You will ruin her life, she planned on growing old with you and she has plans - This is not your fault. It's not like cheating. This was not a choice. The only choice involved in the matter is if you share your secrets with her or not, now that you're fully aware of them. It doesn't make it any easier, I know, but perhaps it can frame the internal debate a bit. This is one of your bigger and more complex issues and one you may have to work very hard to not let drag you down. Or she could be hugely accepting, stranger things have happened

She put in 25 years and three kids with you - You put in 25 years and three kids with her, while suppressing who you are on the inside to fit into a mold of others' design.
You don't even know for sure, do you? - In your head there are lots of reasons you aren't trans. But in your heart?
Just go back to being what you know - This is a "fun" one. It lessens with time but you've spent your life answering this call. It's safe. It's a known quantity. It's what you think the world wants from you. And it's completely miserable on the inside.
You can't, she knows you are seeing a therapist and you promised you would talk very soon. What are you going to say? - My advice (without knowing your wife, obviously) is to be honest and try to put things in a way she can understand. In my experience cis people just don't get trans-ness. You may have to educate her on gender issues. Their gender matches up and has therefore never been an issue. They don't understand what a mismatch does, or that there can be a mismatch. Or maybe she's super empathetic and progressive and will be supportive.

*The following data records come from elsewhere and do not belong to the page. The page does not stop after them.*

-- ==== Sys2Proof/Tests/Slice0.lean ====
section
/-! SUPPORT. Tests: the words of every instruction of T-form, V-form and S-form written out from the field tables of
spec/03_encoding.md and the opcode map of spec/04_opcode_map.md; ill-formed terms; concrete states that meet the
hypotheses of the statements; and results of single steps taken from the spec. -/

set_option Elab.async false

namespace Sys2Proof.Tests

open Sys2Proof.Machine

/-! ### What the witnesses are about -/

/-- The state after fetch of a word of T-form, changed by `edit`. -/
def at_ (w : Nat) (edit : State → State := id) : State :=
  match nextAct (State.reset.withFetchWord 64 w) with
  | .run _ s => edit s
  | .ended s => s

/-- Some issue of the instruction in `s` meets the hypotheses `hyp`. -/
def Meets (s : State) (i : Instr) (hyp : Ctx → Prop) : Prop := ∃ c, Issues s i c ∧ hyp c

/-- The same, as a computation. -/
def meetsB (s : State) (i : Instr) (good : Ctx → Bool) : Bool :=
  match ctxOf s i with
  | none => false
  | some c => (judge (envOf c) i).isNone && (debugStop s c i).isNone && !stepping s c.wg c.th &&
      !inFlight c (awaited s c i) && (txStage c i).1.isEmpty && (txStage c i).2.isEmpty &&
      (badLaneRegs c (demandsOf (envOf c) i)).isEmpty && (badUniformReg c (demandsOf (envOf c) i) i).isNone && good c

theorem meets_of_bool {s : State} {i : Instr} {good : Ctx → Bool} (h : meetsB s i good = true) :
    ∃ c, Issues s i c ∧ good c = true := by
  unfold meetsB at h
  split at h
  · cases h
  · rename_i c hc
    simp only [Bool.and_eq_true, Option.isNone_iff_eq_none, List.isEmpty_iff, Bool.not_eq_true'] at h
    obtain ⟨⟨⟨⟨⟨⟨⟨⟨h1, h2⟩, h3⟩, h4⟩, h5⟩, h6⟩, h7⟩, h8⟩, h9⟩ := h
    exact ⟨c, ⟨hc, h1, h2, h3, h4, Prod.ext h5 h6, h7, h8⟩, h9⟩

theorem meets_of {s : State} {i : Instr} {hyp : Ctx → Prop} [∀ c, Decidable (hyp c)]
    (h : (meetsB s i fun c => decide (hyp c)) = true) : Meets s i hyp := by
  obtain ⟨c, hc, hg⟩ := meets_of_bool h
  exact ⟨c, hc, by simpa using hg⟩

/-- Some path of `s` is about to issue the instruction and meets `hyp`; no more is known of it. -/
def Reaches (s : State) (i : Instr) (hyp : Ctx → Prop) : Prop := ∃ c, ctxOf s i = some c ∧ hyp c

theorem reaches_of {s : State} {i : Instr} {hyp : Ctx → Prop} [∀ c, Decidable (hyp c)]
    (h : ((ctxOf s i).any fun c => decide (hyp c)) = true) : Reaches s i hyp := by
  cases hc : ctxOf s i with
  | none => simp [hc] at h
  | some c => exact ⟨c, hc, by simpa [hc] using h⟩

/-- Each word of the list decodes to its instruction, which is well-formed and encodes to the word. -/
def wordsB (l : List (Nat × Instr)) : Bool :=
  l.all fun x => decide (decodeTableWord 64 x.1 = some x.2) && x.2.WellFormed && decide (encodeTV x.2 = some (BitVec.ofNat 64 x.1))

/-- Each instruction of the list issues, with passing lanes, right after reset. -/
def issueB (l : List (Nat × Instr)) : Bool :=
  l.all fun x => meetsB (at_ x.1) x.2 fun c => c.pass != 0 && c.path.mask != 0

theorem issue_all {l : List (Nat × Instr)} (h : issueB l = true) :
    ∀ x ∈ l, Meets (at_ x.1) x.2 fun c => c.pass ≠ 0 ∧ c.path.mask ≠ 0 := by
  intro x hx
  obtain ⟨c, hc, hg⟩ := meets_of_bool (List.all_eq_true.mp h x hx)
  exact ⟨c, hc, by simpa using hg⟩
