/-- A port's share of the Flex Mapper (chapter Flex Maps). The snapshot is locked while it is present. -/
structure FlexMap where
  axis : Option Axis := none
  low : U32 := 0
  high : U32 := 0
  threshold : Nat := 512
  bins : Vector Nat 32 := .replicate 32 0
  total : U32 := 0
  suspects : List BinId := []
  overflow : Nat := 0
  snapshot : Option Snapshot := none
  dropsLocked : Nat := 0
  noteBursts : U32 := 0
  noteDamaged : U32 := 0
  deriving DecidableEq, Repr

/-! ## A port, and the whole machine -/

/-- Everything the card keeps for one port. -/
structure Port where
  power : PortPower := {}
  link : LinkRx := {}
  ctl : Channel := {}
  take : Taker := {}
  lens : LensState := {}
  frame : FrameRx := {}
  sweep : PortSweep := {}
  flex : FlexMap := {}
  alerts : BitVec 11 := 0
  mirrorCount : U32 := 0
  mirrorDue : Bool := false
  deriving DecidableEq, Repr

/-- The items of a port whose change writes the port's mirror (R192). -/
structure MirrorKey where
  power : PowerState × Code × Bool × Nat
  link : LinkState
  head : Bool × Option Identity
  known : Vector (Option Nat) 4
  alerts : BitVec 11
  sweep : SweepState
  flex : Option Axis × Nat × Option BinId × Bool × Nat
  deriving DecidableEq, Repr

/-- The VC-8 with the host memory it reads and writes, and the queue of waiting commands (INVENTORY.md). -/
structure State where
  pending : List Instr := []
  mem : List Host.Cell := []
  bus : List BusEvent := []
  cable : List CableEvent := []
  chain : ChainEngine := {}
  power : PowerCell := {}
  trig : TriggerCell := {}
  sets : Vector FrameSet 4 := .replicate 4 {}
  sweeps : SweepUnit := {}
  ports : Vector Port 8 := .replicate 8 {}
  deriving DecidableEq, Repr

/-- Why the machine could stop with a fault: nothing in the spec stops the card, so there is none (safe). -/
inductive Fault where
  deriving DecidableEq, Repr

/-- Why a command could be refused. -/
inductive Refusal where
  /-- The dispatch itself, for a command with no meaning yet; no arm uses it (safe). -/
  | notModelled (mnemonic : String)
  deriving DecidableEq, Repr

/-- The machine right after hard reset with the supply at 24 V and every input low (R23, R43, R62, R83, R104, R126, R140,
R162, R176, R196; log 13). Every field stands at its default above. -/
def State.reset : State := { power := { supplyMv := Config.resetSupplyMv } }

end Sys2Proof.Machine
end

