-- ==== Sys2Proof/Machine/ExecRegisters.lean ====
section
/-! DEFINITION. The meanings of the register window's commands, of hard reset and of the gather timer (R177 to R180, R183, R187, R188, R196, R197). -/

namespace Sys2Proof.Machine

/-- A command ends: the mirrors that are due are written (R192, R193), and the card goes on. -/
def endCommand (s : State) : Host.Outcome State Fault Refusal := .next (flushMirrors s)

/-- CELL_START: a write of CONTROL after the host's writes into its memory (R177, R179). -/
def execCellStart (value : U32) (posted : List HostWrite) (s : State) : Host.Outcome State Fault Refusal :=
  endCommand (writeControl value (hostPost posted s))

/-- CELL_STOP: a write of CONTROL (R177, R180). -/
def execCellStop (value : U32) (s : State) : Host.Outcome State Fault Refusal :=
  endCommand (writeControl value s)

/-- CELL_STOPPED: STOPPING ends when no record is in hand (R180, log 14). -/
def execCellStopped (s : State) : Host.Outcome State Fault Refusal :=
  endCommand (enterStopped s)

/-- BLOCK_ADDRESS_WRITE (R178). -/
def execBlockAddressWrite (high : Bool) (value : U32) (s : State) : Host.Outcome State Fault Refusal :=
  endCommand (writeBlockHalf high value s)

/-- TAP, whatever the value written, after the host's writes into its memory (R177, R183). -/
def execTap (_value : U32) (posted : List HostWrite) (s : State) : Host.Outcome State Fault Refusal :=
  endCommand (writeTap (hostPost posted s))

/-- CAUSE_CLEAR: a write of CAUSE (R188). -/
def execCauseClear (value : U32) (s : State) : Host.Outcome State Fault Refusal :=
  endCommand (writeCause value s)

/-- CAUSE_ENABLE_WRITE (R188). -/
def execCauseEnableWrite (value : U32) (s : State) : Host.Outcome State Fault Refusal :=
  endCommand (writeEnable value s)

/-- REGISTER_WRITE_IGNORED: an access the register window ignores; the access decides (R177, R197). -/
def execRegisterWriteIgnored (access : RegAccess) (s : State) : Host.Outcome State Fault Refusal :=
  endCommand (accessRegister access s)

/-- HARD_RESET (R196). -/
def execHardReset (inputs : ResetInputs) (s : State) : Host.Outcome State Fault Refusal :=
  endCommand (hardReset inputs s)

/-- GATHER_TIMEOUT (R187). -/
def execGatherTimeout (group : GatherGroup) (s : State) : Host.Outcome State Fault Refusal :=
  endCommand (gatherExpires group s)

/-- RUN_CHANGE_IN_STOPPING_OR_FAULT: a write of CONTROL (R177, R180). -/
def execRunChangeInStoppingOrFault (value : U32) (s : State) : Host.Outcome State Fault Refusal :=
  endCommand (writeControl value s)

end Sys2Proof.Machine
end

Start out putting things as simply as possible, be clear. Even if the only thing you say to her is "I'm a female on the inside. I always have been though I didn't, I COULDN'T, realize it at the time." that will get the ball rolling. How she responds is the unknown. She might get scared, angry, who knows. Personally I would avoid "backing down" to ease her anxiety, though that may be seen as cruel. But to do otherwise is to deny yourself or delay the inevitable when you have to come back and be like "Remember when I said I was trans and then said no not really? Well...really."
What will you do now? - Move forward. Don't rush it, but don't dwell in the dark places either. Figure out what you want in life (like that's so easy, right?) and then make it happen. Your views and feelings will continue to evolve rapidly for a while, so don't stick your neck out too far but whenever you find the quicksand you're standing on has solidified a bit go ahead and take that next step.
And please don't feel like I'm pushing you into transitioning or doing anything you're uncomfortable doing. Maybe your next step is to take up fishing as a peaceful hobby, or performing altruistic acts to help you learn to love yourself. You have the innate human right to pursue happiness. But you've got to catch it yourself.
So...this post is incredibly long and I feel like it's a huge personal failing that I can't ever be brief, and honestly I feel like I'd be better off to just delete my response. Perhaps point by point advice like this is way off base and not what you were looking for at all. But I'm going to post this in a sincere attempt to help and to offer hope, because there IS hope. For all of us, no matter how dark things may seem in the moment.
If anybody reading this needs an ally, please don't hesitate to PM me.